◆ Work instructions
Please copy out the entries below exactly, beginning with the line that contains "12 => .wrTiltX v" and ending with the line that contains "45 => .wrRsvd0B4 v", and include nothing outside that span.

◆ Stored items
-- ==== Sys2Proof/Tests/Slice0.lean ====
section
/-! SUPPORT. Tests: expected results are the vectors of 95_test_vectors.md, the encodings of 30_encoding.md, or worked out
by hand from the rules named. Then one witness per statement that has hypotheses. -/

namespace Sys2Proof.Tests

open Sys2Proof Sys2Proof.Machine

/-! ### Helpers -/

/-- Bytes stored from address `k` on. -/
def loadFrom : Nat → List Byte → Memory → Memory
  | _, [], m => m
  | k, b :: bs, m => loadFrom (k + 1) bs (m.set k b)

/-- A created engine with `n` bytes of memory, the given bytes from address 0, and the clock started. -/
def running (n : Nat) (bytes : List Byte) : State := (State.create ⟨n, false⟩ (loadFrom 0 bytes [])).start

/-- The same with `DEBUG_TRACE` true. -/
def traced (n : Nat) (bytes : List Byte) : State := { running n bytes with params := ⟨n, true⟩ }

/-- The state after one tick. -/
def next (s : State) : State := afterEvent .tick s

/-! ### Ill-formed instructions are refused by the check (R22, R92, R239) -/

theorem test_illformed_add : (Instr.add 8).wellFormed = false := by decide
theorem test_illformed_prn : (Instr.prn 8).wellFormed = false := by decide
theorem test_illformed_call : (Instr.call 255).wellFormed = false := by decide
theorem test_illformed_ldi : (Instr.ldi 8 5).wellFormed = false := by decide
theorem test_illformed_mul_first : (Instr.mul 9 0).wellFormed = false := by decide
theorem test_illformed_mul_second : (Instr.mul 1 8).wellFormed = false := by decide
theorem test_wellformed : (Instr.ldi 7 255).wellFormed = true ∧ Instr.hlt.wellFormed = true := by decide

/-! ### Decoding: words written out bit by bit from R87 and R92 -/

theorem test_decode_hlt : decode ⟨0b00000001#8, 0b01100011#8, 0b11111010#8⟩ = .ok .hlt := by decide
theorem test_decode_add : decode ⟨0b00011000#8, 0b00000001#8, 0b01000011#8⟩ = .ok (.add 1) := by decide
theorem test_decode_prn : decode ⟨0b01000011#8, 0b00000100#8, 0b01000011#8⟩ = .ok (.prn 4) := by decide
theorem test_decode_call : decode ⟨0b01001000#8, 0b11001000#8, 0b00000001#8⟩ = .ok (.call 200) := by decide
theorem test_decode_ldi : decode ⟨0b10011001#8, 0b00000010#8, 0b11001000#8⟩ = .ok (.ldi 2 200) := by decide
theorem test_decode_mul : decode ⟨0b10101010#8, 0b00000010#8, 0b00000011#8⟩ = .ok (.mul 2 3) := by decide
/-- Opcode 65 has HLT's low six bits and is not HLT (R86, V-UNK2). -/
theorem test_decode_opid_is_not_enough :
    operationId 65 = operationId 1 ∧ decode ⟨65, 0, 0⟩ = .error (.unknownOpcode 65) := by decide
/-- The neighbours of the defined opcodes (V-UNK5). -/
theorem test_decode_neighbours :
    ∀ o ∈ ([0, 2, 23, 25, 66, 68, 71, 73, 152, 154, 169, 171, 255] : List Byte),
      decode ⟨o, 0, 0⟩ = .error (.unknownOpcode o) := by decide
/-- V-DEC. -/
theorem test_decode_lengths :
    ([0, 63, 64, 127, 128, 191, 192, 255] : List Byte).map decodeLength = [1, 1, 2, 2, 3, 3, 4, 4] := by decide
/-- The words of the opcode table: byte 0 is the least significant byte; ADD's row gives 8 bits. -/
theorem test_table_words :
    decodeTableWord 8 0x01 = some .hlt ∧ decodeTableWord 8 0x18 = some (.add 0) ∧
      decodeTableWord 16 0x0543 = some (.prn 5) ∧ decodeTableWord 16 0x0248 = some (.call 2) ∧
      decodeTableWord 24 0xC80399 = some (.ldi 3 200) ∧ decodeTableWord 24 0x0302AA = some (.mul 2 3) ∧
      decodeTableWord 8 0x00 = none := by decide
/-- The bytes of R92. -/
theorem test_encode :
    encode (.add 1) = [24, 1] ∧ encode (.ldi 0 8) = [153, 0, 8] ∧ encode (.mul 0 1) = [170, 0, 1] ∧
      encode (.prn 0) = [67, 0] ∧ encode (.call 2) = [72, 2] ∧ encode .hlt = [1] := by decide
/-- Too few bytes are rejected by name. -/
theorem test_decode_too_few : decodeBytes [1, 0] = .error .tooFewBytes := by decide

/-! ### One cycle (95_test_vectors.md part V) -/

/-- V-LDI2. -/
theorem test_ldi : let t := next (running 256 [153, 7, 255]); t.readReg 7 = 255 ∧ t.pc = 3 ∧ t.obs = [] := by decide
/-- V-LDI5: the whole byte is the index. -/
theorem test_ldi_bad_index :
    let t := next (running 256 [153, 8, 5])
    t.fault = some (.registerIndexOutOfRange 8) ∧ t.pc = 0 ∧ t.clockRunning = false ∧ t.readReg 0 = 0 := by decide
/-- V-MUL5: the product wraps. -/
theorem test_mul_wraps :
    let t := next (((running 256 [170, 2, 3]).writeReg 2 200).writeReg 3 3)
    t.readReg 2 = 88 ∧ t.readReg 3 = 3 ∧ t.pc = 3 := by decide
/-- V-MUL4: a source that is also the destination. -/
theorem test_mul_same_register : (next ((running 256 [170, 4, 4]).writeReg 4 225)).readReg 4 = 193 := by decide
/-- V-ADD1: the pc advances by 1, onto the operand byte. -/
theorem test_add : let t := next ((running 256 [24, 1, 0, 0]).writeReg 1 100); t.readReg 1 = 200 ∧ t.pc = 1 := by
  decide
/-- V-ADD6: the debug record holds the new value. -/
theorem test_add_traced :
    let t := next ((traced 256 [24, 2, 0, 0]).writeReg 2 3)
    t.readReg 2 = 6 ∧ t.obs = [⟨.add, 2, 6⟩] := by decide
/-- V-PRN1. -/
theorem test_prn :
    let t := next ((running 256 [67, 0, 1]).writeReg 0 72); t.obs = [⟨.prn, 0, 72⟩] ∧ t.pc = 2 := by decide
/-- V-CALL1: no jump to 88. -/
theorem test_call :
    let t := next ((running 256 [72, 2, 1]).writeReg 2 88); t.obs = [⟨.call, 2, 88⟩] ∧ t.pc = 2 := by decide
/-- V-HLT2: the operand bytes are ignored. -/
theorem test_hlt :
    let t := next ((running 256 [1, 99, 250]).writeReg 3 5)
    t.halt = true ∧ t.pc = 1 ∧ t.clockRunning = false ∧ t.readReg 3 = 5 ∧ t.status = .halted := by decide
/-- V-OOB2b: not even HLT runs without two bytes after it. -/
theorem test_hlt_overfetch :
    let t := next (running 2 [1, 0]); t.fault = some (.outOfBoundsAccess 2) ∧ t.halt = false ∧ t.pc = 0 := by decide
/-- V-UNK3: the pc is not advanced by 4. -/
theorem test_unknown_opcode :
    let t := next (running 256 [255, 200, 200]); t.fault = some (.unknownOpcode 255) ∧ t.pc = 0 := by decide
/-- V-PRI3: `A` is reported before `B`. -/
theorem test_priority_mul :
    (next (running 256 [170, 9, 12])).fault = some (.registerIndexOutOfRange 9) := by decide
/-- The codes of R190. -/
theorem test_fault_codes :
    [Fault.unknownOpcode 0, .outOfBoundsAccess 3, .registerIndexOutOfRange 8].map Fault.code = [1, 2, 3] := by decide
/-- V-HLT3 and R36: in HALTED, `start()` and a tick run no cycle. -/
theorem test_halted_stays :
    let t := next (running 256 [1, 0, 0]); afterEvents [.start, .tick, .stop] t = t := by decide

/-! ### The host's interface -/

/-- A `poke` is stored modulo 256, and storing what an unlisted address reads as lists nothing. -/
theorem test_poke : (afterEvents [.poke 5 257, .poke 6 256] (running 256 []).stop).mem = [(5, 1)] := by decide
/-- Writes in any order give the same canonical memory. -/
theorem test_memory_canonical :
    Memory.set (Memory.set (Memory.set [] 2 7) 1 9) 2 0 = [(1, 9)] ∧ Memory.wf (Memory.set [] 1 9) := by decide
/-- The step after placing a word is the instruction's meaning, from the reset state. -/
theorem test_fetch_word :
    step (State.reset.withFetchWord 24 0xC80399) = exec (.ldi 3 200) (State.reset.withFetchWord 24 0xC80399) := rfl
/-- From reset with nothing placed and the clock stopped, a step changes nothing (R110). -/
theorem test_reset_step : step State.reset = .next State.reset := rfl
* * *
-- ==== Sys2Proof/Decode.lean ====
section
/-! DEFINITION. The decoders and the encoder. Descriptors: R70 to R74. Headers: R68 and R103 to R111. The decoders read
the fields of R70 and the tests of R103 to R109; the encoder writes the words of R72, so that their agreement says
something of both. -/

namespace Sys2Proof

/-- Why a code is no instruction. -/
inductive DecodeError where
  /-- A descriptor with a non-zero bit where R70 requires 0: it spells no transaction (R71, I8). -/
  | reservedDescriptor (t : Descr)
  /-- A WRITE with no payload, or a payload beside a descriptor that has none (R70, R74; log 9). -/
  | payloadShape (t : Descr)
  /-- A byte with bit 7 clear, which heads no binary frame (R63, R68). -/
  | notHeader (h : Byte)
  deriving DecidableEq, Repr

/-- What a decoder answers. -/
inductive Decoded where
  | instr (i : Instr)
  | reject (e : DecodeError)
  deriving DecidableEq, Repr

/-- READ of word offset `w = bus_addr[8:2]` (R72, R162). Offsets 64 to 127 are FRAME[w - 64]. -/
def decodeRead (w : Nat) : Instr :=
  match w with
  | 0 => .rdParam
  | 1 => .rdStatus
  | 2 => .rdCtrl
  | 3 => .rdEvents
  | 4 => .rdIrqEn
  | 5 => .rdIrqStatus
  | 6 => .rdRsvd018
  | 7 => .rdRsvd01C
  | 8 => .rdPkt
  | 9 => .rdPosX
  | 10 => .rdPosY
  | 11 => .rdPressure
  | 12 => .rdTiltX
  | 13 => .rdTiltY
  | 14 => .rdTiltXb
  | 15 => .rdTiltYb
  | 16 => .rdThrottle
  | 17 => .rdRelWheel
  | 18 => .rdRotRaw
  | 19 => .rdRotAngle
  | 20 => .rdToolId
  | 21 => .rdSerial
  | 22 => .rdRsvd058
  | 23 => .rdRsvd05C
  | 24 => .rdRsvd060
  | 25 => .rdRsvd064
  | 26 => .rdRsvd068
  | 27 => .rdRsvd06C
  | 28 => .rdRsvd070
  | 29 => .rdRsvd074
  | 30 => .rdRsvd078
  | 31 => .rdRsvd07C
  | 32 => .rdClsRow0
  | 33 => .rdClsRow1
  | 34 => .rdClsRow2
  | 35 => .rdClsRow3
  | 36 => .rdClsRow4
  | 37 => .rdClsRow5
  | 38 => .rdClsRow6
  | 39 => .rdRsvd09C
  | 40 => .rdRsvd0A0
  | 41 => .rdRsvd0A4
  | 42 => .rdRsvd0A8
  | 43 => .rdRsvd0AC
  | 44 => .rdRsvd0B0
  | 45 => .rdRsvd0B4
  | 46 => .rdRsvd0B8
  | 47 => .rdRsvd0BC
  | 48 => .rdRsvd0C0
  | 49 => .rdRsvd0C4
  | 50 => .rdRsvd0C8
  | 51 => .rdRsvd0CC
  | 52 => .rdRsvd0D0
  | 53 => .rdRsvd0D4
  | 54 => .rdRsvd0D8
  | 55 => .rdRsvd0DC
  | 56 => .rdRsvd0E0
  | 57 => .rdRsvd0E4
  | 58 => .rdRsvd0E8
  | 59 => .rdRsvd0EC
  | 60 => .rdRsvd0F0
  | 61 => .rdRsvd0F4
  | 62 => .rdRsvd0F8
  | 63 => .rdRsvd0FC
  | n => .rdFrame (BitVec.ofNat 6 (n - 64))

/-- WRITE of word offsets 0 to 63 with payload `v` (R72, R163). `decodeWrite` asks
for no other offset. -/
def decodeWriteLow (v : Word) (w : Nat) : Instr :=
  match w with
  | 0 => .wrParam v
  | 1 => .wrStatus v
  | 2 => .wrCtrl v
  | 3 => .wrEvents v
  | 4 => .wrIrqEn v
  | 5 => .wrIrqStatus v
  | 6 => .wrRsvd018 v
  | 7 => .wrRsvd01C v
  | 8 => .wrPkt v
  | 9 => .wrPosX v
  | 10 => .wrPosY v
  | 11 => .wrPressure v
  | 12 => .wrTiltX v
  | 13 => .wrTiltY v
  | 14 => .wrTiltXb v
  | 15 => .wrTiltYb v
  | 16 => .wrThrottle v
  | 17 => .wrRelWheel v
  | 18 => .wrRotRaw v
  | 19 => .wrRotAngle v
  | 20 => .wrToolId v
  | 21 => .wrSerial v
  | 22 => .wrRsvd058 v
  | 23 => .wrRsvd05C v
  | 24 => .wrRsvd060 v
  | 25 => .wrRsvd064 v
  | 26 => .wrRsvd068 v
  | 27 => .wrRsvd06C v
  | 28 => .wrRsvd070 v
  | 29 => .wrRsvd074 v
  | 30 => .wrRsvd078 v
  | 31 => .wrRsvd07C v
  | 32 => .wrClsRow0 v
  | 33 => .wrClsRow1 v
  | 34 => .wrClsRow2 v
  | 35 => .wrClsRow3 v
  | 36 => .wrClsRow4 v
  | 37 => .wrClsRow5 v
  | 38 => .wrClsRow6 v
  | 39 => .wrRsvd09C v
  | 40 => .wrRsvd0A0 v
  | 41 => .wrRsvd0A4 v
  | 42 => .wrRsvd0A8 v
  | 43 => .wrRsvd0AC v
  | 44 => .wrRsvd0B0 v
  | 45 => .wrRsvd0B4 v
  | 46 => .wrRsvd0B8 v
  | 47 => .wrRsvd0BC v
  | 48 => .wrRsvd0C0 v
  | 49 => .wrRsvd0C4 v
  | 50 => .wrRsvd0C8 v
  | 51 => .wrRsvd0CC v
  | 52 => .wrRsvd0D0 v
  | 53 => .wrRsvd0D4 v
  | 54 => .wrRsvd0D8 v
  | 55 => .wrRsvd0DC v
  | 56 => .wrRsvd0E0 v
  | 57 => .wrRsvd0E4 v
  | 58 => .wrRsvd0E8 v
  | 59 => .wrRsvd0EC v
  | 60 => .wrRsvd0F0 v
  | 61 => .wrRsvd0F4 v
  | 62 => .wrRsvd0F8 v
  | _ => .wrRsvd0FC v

◆ Expected output
  | 12 => .wrTiltX v
  | 13 => .wrTiltY v
  | 14 => .wrTiltXb v
  | 15 => .wrTiltYb v
  | 16 => .wrThrottle v
  | 17 => .wrRelWheel v
  | 18 => .wrRotRaw v
  | 19 => .wrRotAngle v
  | 20 => .wrToolId v
  | 21 => .wrSerial v
  | 22 => .wrRsvd058 v
  | 23 => .wrRsvd05C v
  | 24 => .wrRsvd060 v
  | 25 => .wrRsvd064 v
  | 26 => .wrRsvd068 v
  | 27 => .wrRsvd06C v
  | 28 => .wrRsvd070 v
  | 29 => .wrRsvd074 v
  | 30 => .wrRsvd078 v
  | 31 => .wrRsvd07C v
  | 32 => .wrClsRow0 v
  | 33 => .wrClsRow1 v
  | 34 => .wrClsRow2 v
  | 35 => .wrClsRow3 v
  | 36 => .wrClsRow4 v
  | 37 => .wrClsRow5 v
  | 38 => .wrClsRow6 v
  | 39 => .wrRsvd09C v
  | 40 => .wrRsvd0A0 v
  | 41 => .wrRsvd0A4 v
  | 42 => .wrRsvd0A8 v
  | 43 => .wrRsvd0AC v
  | 44 => .wrRsvd0B0 v
  | 45 => .wrRsvd0B4 v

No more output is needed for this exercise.